▶ _WORK TO COMPLETE_: Transcribe verbatim the span of lines that opens with the line containing "effect s (gated s m (rMat" and closes with the last line of the data below.

[Saved entries]
-*-
-- ==== Sys2Proof/Machine/MatRegs.lean ====
section
/-! DEFINITION. Writes of the mat's and the stream unit's configuration registers (R153–R160, R188). -/

namespace Sys2Proof.Machine
open Sys2Proof

/-- An event of a region's mat. -/
def logMat (s : State) (code r o : Nat) : State := logEv s code 2 (srcUnit r 0) (payDefault 0 0 (absReg o))

/-- The mat offsets [lo, hi) that a handoff or circular configuration word names (R156). -/
def cfgSpan (v : Word) : Nat × Nat :=
  let lo := fld v 12 13 * 4096
  (lo, lo + fld v 32 14 * 4096)

/-- The stored bits of a handoff configuration word, and of a circular one. -/
def hoffBits (v : Word) : Word := v &&& BitVec.ofNat 64 (3 + 0x1FFF000 + 0x3FFF <<< 32)
def circBits (v : Word) : Word := v &&& BitVec.ofNat 64 (1 + 0x1FFF000 + 0x3FFF <<< 32)

/-- The spans of the enabled handoff and circular regions of a mat, other than the register at `o`. -/
def otherSpans (s : State) (r o : Nat) : List (Nat × Nat) :=
  let regs := (List.range 16).map (fun h => rHoffCfg r h) ++ (List.range 4).map (fun k => rCircCfg r k)
  (regs.filter (fun x => x != o && regB s x 0)).map (fun x => cfgSpan (reg s x))

/-- A region may be enabled over a span (R154, R156). -/
def spanGood (s : State) (r o : Nat) (v : Word) : Bool :=
  let p := cfgSpan v
  decide (p.1 < p.2) && decide (p.2 ≤ 0x2000000) && (otherSpans s r o).all (fun q => !overlaps p q)

/-- An accepted frond addresses mat bytes [lo, hi) of region `r`. -/
def addressed (s : State) (r lo hi : Nat) : Bool :=
  let base := 0x8000000000 + r * 0x2000000
  s.fronds.any (fun f => f.live && !f.noWork && (List.range 4).any (fun i =>
    let d := slotOf f i
    !d.empty && (overlaps (absExtent s d (d.span (repeatOf f))) (base + lo, base + hi) ||
      (d.circ && decide (base + lo ≤ (d.wbase + d.base) % 2 ^ 40) && decide ((d.wbase + d.base) % 2 ^ 40 < base + hi)))))

/-- A change from `old` to `new` concerns a region that an accepted frond addresses. -/
def cfgBusy (s : State) (r : Nat) (old new : Word) : Bool :=
  old != new &&
  ((bitOf old 0 && addressed s r (cfgSpan old).1 (cfgSpan old).2) ||
   (bitOf new 0 && addressed s r (cfgSpan new).1 (cfgSpan new).2))

/-- The full lines once handoff region `h` goes from `old` to `new`: a region enabled anew takes INIT_FULL in every
line, and one that is disabled has none (R156). Lines that an enabled region takes in by a change of its span are in
no state that the manual gives: each is a free value (log entry 14). -/
def hoffLines (s : State) (r : Nat) (old new : Word) : State :=
  let l0 := r * 524288
  let po := cfgSpan old
  let pn := cfgSpan new
  let oin (l : Nat) : Bool := bitOf old 0 && decide (l0 + po.1 / 64 ≤ l) && decide (l < l0 + po.2 / 64)
  let nin (l : Nat) : Bool := bitOf new 0 && decide (l0 + pn.1 / 64 ≤ l) && decide (l < l0 + pn.2 / 64)
  let kept := s.full.filter (fun l => !oin l || (nin l && bitOf old 0))
  if bitOf new 0 && !bitOf old 0 then
    let lo := l0 + pn.1 / 64
    let n := (pn.2 - pn.1) / 64
    let below := kept.filter (fun l => decide (l < lo))
    let above := kept.filter (fun l => decide (lo + n ≤ l))
    let mid := if bitOf new 1 then (List.range n).map (fun i => lo + i) else []
    { s with full := below ++ mid ++ above }
  else if bitOf new 0 then
    forRange (l0 + pn.1 / 64) ((pn.2 - pn.1) / 64) (fun l x =>
      if oin l then x
      else
        let t := takeFree x
        if t.1 % 2 = 1 then { t.2 with full := sins t.2.full l } else t.2) { s with full := kept }
  else { s with full := kept }

/-- MAT.CTRL written (R153). -/
def wrMatMode (s : State) (r : Nat) (v : Word) : State :=
  if bitOf v 0 == regB s (rMat r 0) 0 then s
  else if decodedCount s r != 0 then logMat s 0x2012 r (rMat r 0)
  else setB s (rMat r 0) 0 (bitOf v 0)

/-- HOFFh_CFG written (R156). -/
def wrHoff (s : State) (r h : Nat) (v : Word) : State :=
  let o := rHoffCfg r h
  let old := reg s o
  let new := hoffBits v
  if cfgBusy s r old new then logMat s 0x2012 r o
  else if bitOf new 0 && !spanGood s r o new then logMat s 0x2011 r o
  else hoffLines (setReg s o new) r old new

/-- CIRCk_CFG written (R154, R156). -/
def wrCirc (s : State) (r k : Nat) (v : Word) : State :=
  let o := rCircCfg r k
  let old := reg s o
  let new := circBits v
  if cfgBusy s r old new then logMat s 0x2012 r o
  else if bitOf new 0 && !spanGood s r o new then logMat s 0x2011 r o
  else setReg s o new

/-- CIRCk_HEAD or CIRCk_TAIL written (R155). -/
def wrCircPtr (s : State) (m : Master) (r k : Nat) (tail : Bool) (v : Word) : State :=
  let o := if tail then rCircTail r k else rCircHead r k
  if regB s (rCircCfg r k) 0 then logMaster s 0x2003 m (absReg o) else setF s o 0 32 (fld v 0 32)

/-- A page leaves its class: a line whose old check fails is poisoned, and the others are encoded anew (R160). -/
def reencodeLine (s : State) (cls l : Nat) : State :=
  let a := 0x8000000000 + l * 64
  let up := aget s.upsets l
  let bad : Bool := match cls with
    | 0 => up == some .matMulti
    | 1 => up.isSome
    | _ => up.isSome || !sectorOk (sectorAt s a) || !sectorOk (sectorAt s (a + 32))
  let s1 := dropUpset s l
  if bad then poisonLine s1 l else s1

/-- PCLASSk written, page by page (R159, R160). -/
def wrPclass (s : State) (r k : Nat) (v : Word) : State :=
  let o := rPclass r k
  let s1 := if (List.range 32).any (fun j => fld v (2 * j) 2 == 3) then logMat s 0x2011 r o else s
  forRange 0 32 (fun j x =>
    let new := fld v (2 * j) 2
    let old := regF x o (2 * j) 2
    if new = 3 ∨ new = old then x
    else setF (forRange 0 1024 (fun i y => reencodeLine y old (r * 524288 + (32 * k + j) * 1024 + i)) x) o (2 * j) 2 new) s1

/-! ### Stream channels -/

/-- The module-wide sum of the enabled ALLOT of a class, in bytes per work beat (R188, R202). -/
def allotSum (s : State) (cls : Nat) : Nat :=
  forRange 0 8 (fun r a => forRange 0 32 (fun c b =>
    let v := reg s (rChcfg r c)
    if bitOf v 0 && fld v 1 2 == cls then b + 8 * fld v 8 8 else b) a) 0

/-- The caps of R192. -/
def allotCap (cls : Nat) : Nat :=
  if cls = 0 then 6880 else if cls = 1 then 3144 else if cls = 2 then 1568 else 3144

/-- Channel `c` of region `r` serves an accepted, unreleased frond. -/
def channelBusy (s : State) (r c : Nat) : Bool :=
  s.fronds.any (fun f => f.region == r && f.live && f.chans.any (fun p => p.2 == c))

/-- CHCFGc written (R188). -/
def wrChcfg (s : State) (r c : Nat) (v : Word) : State :=
  let o := rChcfg r c
  let log (code : Nat) : State := logEv s code 8 (srcUnit r 0) (payDefault 0 0 (absReg o))
  if channelBusy s r c then log 0x2041
  else
    let t := setReg s o (v &&& 0xFF07)
    if (List.range 4).any (fun k => decide (allotCap k < allotSum t k) && decide (allotSum s k < allotSum t k)) then log 0x2040
    else t

/-! ### The commands -/

/-- MAT_MODE_WRITE (R153). -/
def execMatModeWrite (m : Master) (r : Fin 8) (v : Word) (s : State) : Answer :=
  effect s (gated s m (rMat r 0) (fun x => wrMatMode x r v))

/-- HOFF_CFG_WRITE (R156). -/
def execHoffCfgWrite (m : Master) (r : Fin 8) (h : Fin 16) (v : Word) (s : State) : Answer :=
  effect s (gated s m (rHoffCfg r h) (fun x => wrHoff x r h v))

/-- CIRC_CFG_WRITE (R154, R156). -/
def execCircCfgWrite (m : Master) (r : Fin 8) (k : Fin 4) (v : Word) (s : State) : Answer :=
  effect s (gated s m (rCircCfg r k) (fun x => wrCirc x r k v))

/-- CIRC_POINTER_WRITE (R155). -/
def execCircPointerWrite (m : Master) (r : Fin 8) (k : Fin 4) (tail : Bool) (v : Word) (s : State) : Answer :=
  effect s (gated s m (if tail then rCircTail r k else rCircHead r k) (fun x => wrCircPtr x m r k tail v))

/-- PCLASS_WRITE (R159, R160). -/
def execPclassWrite (m : Master) (r : Fin 8) (k : Fin 16) (v : Word) (s : State) : Answer :=
  effect s (gated s m (rPclass r k) (fun x => wrPclass x r k v))

/-- CHCFG_WRITE (R188). -/
def execChcfgWrite (m : Master) (r : Fin 8) (c : Fin 32) (v : Word) (s : State) : Answer :=
  effect s (gated s m (rChcfg r c) (fun x => wrChcfg x r c v))

end Sys2Proof.Machine
end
-*-
▶ _EXPECTED ANSWER_:
  effect s (gated s m (rMat r 0) (fun x => wrMatMode x r v))

/-- HOFF_CFG_WRITE (R156). -/
def execHoffCfgWrite (m : Master) (r : Fin 8) (h : Fin 16) (v : Word) (s : State) : Answer :=
  effect s (gated s m (rHoffCfg r h) (fun x => wrHoff x r h v))

/-- CIRC_CFG_WRITE (R154, R156). -/
def execCircCfgWrite (m : Master) (r : Fin 8) (k : Fin 4) (v : Word) (s : State) : Answer :=
  effect s (gated s m (rCircCfg r k) (fun x => wrCirc x r k v))

/-- CIRC_POINTER_WRITE (R155). -/
def execCircPointerWrite (m : Master) (r : Fin 8) (k : Fin 4) (tail : Bool) (v : Word) (s : State) : Answer :=
  effect s (gated s m (if tail then rCircTail r k else rCircHead r k) (fun x => wrCircPtr x m r k tail v))

/-- PCLASS_WRITE (R159, R160). -/
def execPclassWrite (m : Master) (r : Fin 8) (k : Fin 16) (v : Word) (s : State) : Answer :=
  effect s (gated s m (rPclass r k) (fun x => wrPclass x r k v))

/-- CHCFG_WRITE (R188). -/
def execChcfgWrite (m : Master) (r : Fin 8) (c : Fin 32) (v : Word) (s : State) : Answer :=
  effect s (gated s m (rChcfg r c) (fun x => wrChcfg x r c v))

end Sys2Proof.Machine
end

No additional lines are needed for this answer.